══ ENTRIES SUPPLIED
-- ==== Sys2Proof/Word.lean ====
section
/-! DEFINITION. The word of the machine: every memory word, register and data value is 32 bits wide
(spec/00_scope.md R7 XLEN, R8; spec/92_eei_decisions.md D5). A word's signed value `s(w)` is `w.toInt`. -/

namespace Sys2Proof

/-- A 32-bit pattern (R8). -/
abbrev Word := BitVec 32

/-- The raw 8-bit `addr` field of an operand (R61, R65). -/
abbrev AddrField := BitVec 8

end Sys2Proof
end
════
- **WHAT TO PRODUCE**:
Your task is to retype the data exactly, with no line missing.

- **EXPECTED ANSWER**:
-- ==== Sys2Proof/Word.lean ====
section
/-! DEFINITION. The word of the machine: every memory word, register and data value is 32 bits wide
(spec/00_scope.md R7 XLEN, R8; spec/92_eei_decisions.md D5). A word's signed value `s(w)` is `w.toInt`. -/

namespace Sys2Proof

/-- A 32-bit pattern (R8). -/
abbrev Word := BitVec 32

/-- The raw 8-bit `addr` field of an operand (R61, R65). -/
abbrev AddrField := BitVec 8

end Sys2Proof
end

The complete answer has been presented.